Here’s some reading that I’ve enjoyed or am looking forward to on AI Ethics and Fair ML:

Popular science // non-fiction books

  • Weapons of math destruction — Cathy O’Neil: Nice outline of what I believe is the biggest ethical concern regarding ML systems: They reinforce existing biases and inequalities.

  • Data Feminism — Catherine D’Ignazio & Lauren F. Klein: A tour of data/AI ethics from a feminist standpoint; feminism here meant in its broadest intersectional sense (i.e. they also consider race, ability status, etc.). Quite heavy on the examples. This book is freely available online .

  • Algorithms of Oppression — Safiya Umoja Noble: Focuses on race and representation in the context of search engines. 

  • Race after technology — Ruha Benjamin: I haven’t read this one yet, here’s what Wikipedia says: “Race After Technology: Abolitionist Tools for the New Jim Code is a 2019 American book focusing on a range of ways in which social hierarchies, particularly racism, are embedded in the logical layer of internet-based technologies.”

  • The Alignment Problem: Machine Learning and Human Values — Brian Christian: I haven’t read this one yet, it seems to be a pretty broad intro to the ethics of ML.

  • Invisible Women — Caroline Criado Perez: A lot of our world is designed in a data-driven way, but for historical reasons this data is often data collected on men (for example in the military). As a consequence women are, for example, 47% more likely to get injured in car accidents. Urgh. Can also recommend the related 99% invisible podcast episode.

  • The Age of Surveillance Capitalism — Shoshana Zuboff: An analysis of the problematic economics of big data.

  • Artificial Unintelligence — Meredith Broussard: “A guide to understanding the inner workings and outer limits of technology and why we should never assume that computers always get it right.”

Science writing

  • FairML book — Solon Barocas, Moritz Hardt & Arvind Narayanan: A textbook on fair machine learning giving an overview of the relatively young field.

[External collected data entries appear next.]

/-- A read after a write to the same address gives the value written. -/
theorem read_write_same {size : Nat} {m : Mem} (h : m.wf size) (a : Nat) (v : Byte) : (m.write a v).read a = v := by
  by_cases hv : v = fillByte m.fill a
  · simp [Mem.write, Mem.read, ← hv, lookupCell_eraseCell_same h.1]
  · simp [Mem.write, Mem.read, hv]

/-- A write leaves every other address alone. -/
theorem read_write_other {m : Mem} {a b : Nat} (h : b ≠ a) (v : Byte) : (m.write a v).read b = m.read b := by
  by_cases hv : v = fillByte m.fill a
  · simp [Mem.write, Mem.read, ← hv, lookupCell_eraseCell_other h]
  · simp [Mem.write, Mem.read, hv, lookupCell_insertCell_other h]

/-- A write keeps the canonical form. -/
theorem write_wf {size : Nat} {m : Mem} (h : m.wf size) {a : Nat} (ha : a < size) (v : Byte) : (m.write a v).wf size := by
  refine ⟨?_, ?_⟩
  · unfold Mem.write
    split
    · exact eraseCell_rising h.1
    · exact insertCell_rising h.1
  · intro c hc
    rw [write_fill]
    unfold Mem.write at hc
    split at hc
    · exact h.2 c (mem_eraseCell hc)
    · next hv =>
      rcases mem_insertCell hc with rfl | hc
      · exact ⟨ha, hv⟩
      · exact h.2 c hc

/-- The cleared plane is in canonical form. -/
@[simp] theorem cleared_wf (size : Nat) : Mem.cleared.wf size := by simp [Mem.wf, Mem.cleared]

/-- The unspecified space is in canonical form. -/
@[simp] theorem unspecified_wf (size seed : Nat) : (Mem.unspecified seed).wf size := by simp [Mem.wf, Mem.unspecified]

/-- Every byte of the cleared plane is 0xFF (R214). -/
@[simp] theorem read_cleared (a : Nat) : Mem.cleared.read a = 0xFF := rfl

/-- Two rising lists with the same lookups are one list. -/
theorem cells_ext {cs ds : List Host.Cell} (hc : Rising cs) (hd : Rising ds)
    (h : ∀ a, lookupCell a cs = lookupCell a ds) : cs = ds := by
  induction cs generalizing ds with
  | nil =>
    cases ds with
    | nil => rfl
    | cons d ds =>
      have := h d.1
      simp [lookupCell] at this
  | cons c cs ih =>
    obtain ⟨b, w⟩ := c
    obtain ⟨h1, h2⟩ := List.pairwise_cons.1 hc
    cases ds with
    | nil => have := h b; simp [lookupCell] at this
    | cons d ds =>
      obtain ⟨b', w'⟩ := d
      obtain ⟨k1, k2⟩ := List.pairwise_cons.1 hd
      have hb : b = b' := by
        by_contra hne
        rcases Nat.lt_or_gt_of_ne hne with hlt | hlt
        · have := h b
          rw [lookupCell_none_of_lt (cs := (b', w') :: ds)] at this
          · simp [lookupCell] at this
          · intro e he
            rcases List.mem_cons.1 he with rfl | he
            · exact hlt
            · exact lt_trans hlt (k1 e he)
        · have := h b'
          rw [lookupCell_none_of_lt (cs := (b, w) :: cs)] at this
          · simp [lookupCell] at this
          · intro e he
            rcases List.mem_cons.1 he with rfl | he
            · exact hlt
            · exact lt_trans hlt (h1 e he)
      subst hb
      have hw : w = w' := by simpa [lookupCell] using h b
      subst hw
      congr 1
      refine ih h2 k2 fun a => ?_
      by_cases ha : a = b
      · subst ha; rw [lookupCell_none_of_lt h1, lookupCell_none_of_lt k1]
      · simpa [lookupCell, ha] using h a

/-- Equal memories are equal data: two spaces in canonical form with the same fill that read the same everywhere are one. -/
theorem mem_ext {size : Nat} {m n : Mem} (hm : m.wf size) (hn : n.wf size) (hf : m.fill = n.fill)
    (h : ∀ a, a < size → m.read a = n.read a) : m = n := by
  obtain ⟨fm, cm⟩ := m
  obtain ⟨fn, cn⟩ := n
  simp only at hf
  subst hf
  congr 1
  refine cells_ext hm.1 hn.1 fun a => ?_
  have key : ∀ {x y : List Host.Cell}, Mem.wf size ⟨fm, x⟩ → Mem.wf size ⟨fm, y⟩ →
      (∀ a, a < size → Mem.read ⟨fm, x⟩ a = Mem.read ⟨fm, y⟩ a) → ∀ v, lookupCell a x = some v → lookupCell a y = some v := by
    intro x y hx hy hr v hv
    have hmem := lookupCell_some_mem hv
    obtain ⟨hlt, hne⟩ := hx.2 _ hmem
    have := hr a hlt
    simp only [Mem.read, hv] at this
    cases hy' : lookupCell a y with
    | none => rw [hy'] at this; exact absurd this hne
    | some u => rw [hy'] at this; simp only at this; rw [this]
  cases hx : lookupCell a cm with
  | some v => exact (key hm hn h v hx).symm
  | none =>
    cases hy : lookupCell a cn with
    | none => rfl
    | some v =>
      have := key hn hm (fun a ha => (h a ha).symm) v hy
      rw [hx] at this; cases this

/-! ## Pixels -/

/-- The write transform's byte index stays inside the plane (R81, R94). -/
theorem wbyte_lt {x y : Nat} (hx : x < 200) (_hy : y < 200) : wbyte x y < 5000 := by
  simp only [wbyte, Config.height, Config.bytesPerRow]; omega

/-- The read transform's byte index stays inside the plane (R82, R94). -/
theorem rbyte_lt {x y : Nat} (hx : x < 200) (hy : y < 200) : rbyte x y < 5000 := by
  simp only [rbyte, Config.bytesPerRow]; omega

/-- The read path at `(x, y)` looks where the write path looks at `(x, 199 - y)` (R82). -/
theorem rbyte_eq_wbyte {x y : Nat} (hy : y < 200) : rbyte x y = wbyte x (199 - y) := by
  simp only [rbyte, wbyte, Config.height, Config.bytesPerRow]; omega

theorem readPixel_eq_pixel (m : Mem) {x y : Nat} (hy : y < 200) : m.readPixel x y = m.pixel x (199 - y) := by
  simp only [Mem.readPixel, Mem.pixel, rbyte_eq_wbyte hy]; rfl

/-- Two pixels of the panel with the same byte and bit are one (R81). -/
theorem pixel_address_inj {x y x' y' : Nat} (hx : x < 200) (hy : y < 200) (hx' : x' < 200) (hy' : y' < 200)
    (hb : wbyte x y = wbyte x' y') (hk : wbit x = wbit x') : x = x' ∧ y = y' := by
  simp only [wbyte, wbit, Config.height, Config.bytesPerRow] at hb hk
  omega

theorem getLsbD_clearBit (v : Byte) (b i : Nat) (hi : i < 8) :
    (clearBit v b).getLsbD i = (v.getLsbD i && decide (i ≠ b)) := by
  simp only [clearBit, BitVec.getLsbD_and, BitVec.getLsbD_not, BitVec.getLsbD_shiftLeft, hi]
  by_cases h : i < b
  · simp [h, Nat.ne_of_lt h]
  · by_cases h2 : i = b
    · subst h2; simp
    · have : i - b ≠ 0 := by omega
      simp [h, h2, this]

theorem getLsbD_setBit (v : Byte) (b i : Nat) (hi : i < 8) :
    (setBit v b).getLsbD i = (v.getLsbD i || decide (i = b)) := by
  simp only [setBit, BitVec.getLsbD_or, BitVec.getLsbD_shiftLeft, hi]
  by_cases h : i < b
  · simp [h, Nat.ne_of_lt h]
  · by_cases h2 : i = b
    · subst h2; simp
    · have : i - b ≠ 0 := by omega
      simp [h, h2, this]

theorem wbit_lt (x : Nat) : wbit x < 8 := by simp only [wbit]; omega

theorem bit_cases (v : Bit) : v = 0 ∨ v = 1 := by
  rcases BitVec.eq_zero_or_eq_one v with h | h
  · exact .inl h
  · exact .inr h

@[simp] theorem writePixel_fill (m : Mem) (x y : Nat) (v : Bit) : (m.writePixel x y v).fill = m.fill := write_fill ..

/-- A pixel write keeps the canonical form. -/
theorem writePixel_wf {m : Mem} (h : m.wf 5000) {x y : Nat} (hx : x < 200) (hy : y < 200) (v : Bit) :
    (m.writePixel x y v).wf 5000 := write_wf h (wbyte_lt hx hy) _

/-- A pixel write leaves every other byte alone (R210). -/
theorem read_writePixel_other {m : Mem} {x y a : Nat} (h : a ≠ wbyte x y) (v : Bit) :
    (m.writePixel x y v).read a = m.read a := read_write_other h _

/-- The byte a pixel write leaves (R210). -/
theorem read_writePixel_same {m : Mem} (h : m.wf 5000) (x y : Nat) (v : Bit) :
    (m.writePixel x y v).read (wbyte x y)
      = if v = 1 then clearBit (m.read (wbyte x y)) (wbit x) else setBit (m.read (wbyte x y)) (wbit x) :=
  read_write_same h _ _

/-- The pixel written reads as the value written (R216 (c)). -/
theorem pixel_writePixel_same {m : Mem} (h : m.wf 5000) (x y : Nat) (v : Bit) : (m.writePixel x y v).pixel x y = v := by
  rw [Mem.pixel, read_writePixel_same h]
  rcases bit_cases v with rfl | rfl
  · rw [if_neg (by decide), getLsbD_setBit _ _ _ (wbit_lt x)]; simp [pixelOfBit]
  · rw [if_pos rfl, getLsbD_clearBit _ _ _ (wbit_lt x)]; simp [pixelOfBit]

/-- Every other pixel of the panel stays (R210). -/
theorem pixel_writePixel_other {m : Mem} (h : m.wf 5000) {x y x' y' : Nat} (hx : x < 200) (hy : y < 200)
    (hx' : x' < 200) (hy' : y' < 200) (hne : ¬(x' = x ∧ y' = y)) (v : Bit) :
    (m.writePixel x y v).pixel x' y' = m.pixel x' y' := by
  by_cases hb : wbyte x' y' = wbyte x y
  · have hk : wbit x' ≠ wbit x := fun hk => hne (pixel_address_inj hx' hy' hx hy hb hk)
    rw [Mem.pixel, Mem.pixel, hb, read_writePixel_same h]
    rcases bit_cases v with rfl | rfl
    · rw [if_neg (by decide), getLsbD_setBit _ _ _ (wbit_lt x')]; simp [hk]
    · rw [if_pos rfl, getLsbD_clearBit _ _ _ (wbit_lt x')]; simp [hk]
  · rw [Mem.pixel, Mem.pixel, read_writePixel_other hb]

/-- Every bit of the plane is one pixel of the panel (R81). -/
theorem exists_pixel_of_bit {a b : Nat} (ha : a < 5000) (hb : b < 8) :
    ∃ x y, x < 200 ∧ y < 200 ∧ wbyte x y = a ∧ wbit x = b := by
  refine ⟨8 * (a % 25) + (7 - b), 199 - a / 25, by omega, by omega, ?_, ?_⟩
  · simp only [wbyte, Config.height, Config.bytesPerRow]; omega
  · simp only [wbit]; omega

theorem pixelOfBit_inj {b c : Bool} (h : pixelOfBit b = pixelOfBit c) : b = c := by
  cases b <;> cases c <;> first | rfl | (exfalso; revert h; decide)

/-- Two planes in canonical form with the same fill and the same pixels are one. -/
theorem plane_ext {m n : Mem} (hm : m.wf 5000) (hn : n.wf 5000) (hf : m.fill = n.fill)
    (h : ∀ x y, x < 200 → y < 200 → m.pixel x y = n.pixel x y) : m = n := by
  refine mem_ext hm hn hf fun a ha => ?_
  apply BitVec.eq_of_getLsbD_eq
  intro b hb
  obtain ⟨x, y, hx, hy, rfl, rfl⟩ := exists_pixel_of_bit ha hb
  exact pixelOfBit_inj (h x y hx hy)

/-! ## Painting -/

@[simp] theorem paint_nil (m : Mem) : m.paint [] = m := rfl

@[simp] theorem paint_cons (m : Mem) (d : Dot) (ds : List Dot) :
    m.paint (d :: ds) = (m.writePixel d.x d.y d.v).paint ds := rfl

theorem paint_append (m : Mem) (ds es : List Dot) : m.paint (ds ++ es) = (m.paint ds).paint es := by
  simp [Mem.paint, List.foldl_append]

@[simp] theorem paint_fill (m : Mem) (ds : List Dot) : (m.paint ds).fill = m.fill := by
  induction ds generalizing m with
  | nil => rfl
  | cons d ds ih => rw [paint_cons, ih, writePixel_fill]

/-- Every dot of a list lies on the panel. -/
abbrev OnPanel (ds : List Dot) : Prop := ∀ d ∈ ds, d.x < 200 ∧ d.y < 200

theorem paint_wf {m : Mem} (h : m.wf 5000) {ds : List Dot} (hd : OnPanel ds) : (m.paint ds).wf 5000 := by
  induction ds generalizing m with
  | nil => exact h
  | cons d ds ih =>
    obtain ⟨hx, hy⟩ := hd d List.mem_cons_self
    exact ih (writePixel_wf h hx hy _) fun e he => hd e (List.mem_cons_of_mem _ he)

/-- A byte no dot writes into stays. -/
theorem read_paint_untouched {m : Mem} {ds : List Dot} {a : Nat} (hn : ∀ d ∈ ds, a ≠ wbyte d.x d.y) :
    (m.paint ds).read a = m.read a := by
  induction ds generalizing m with
  | nil => rfl
  | cons d ds ih =>
    rw [paint_cons, ih fun e he => hn e (List.mem_cons_of_mem _ he)]
    exact read_writePixel_other (hn d List.mem_cons_self) _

This is for technical readers (nothing scary but contains some math/ml). Available here.

  • FAccT conference proceedings : Latest research trends within Fairness, Accountability and Transparency in ML.

Blogs etc.

  • Algorithmic Justice League. The amazing Joy Buolamwini who started the AJL initiative and her collaborators made a documentary, it’s on Netflix.

  • An article on why I believe it’s useful working on ML Fairness.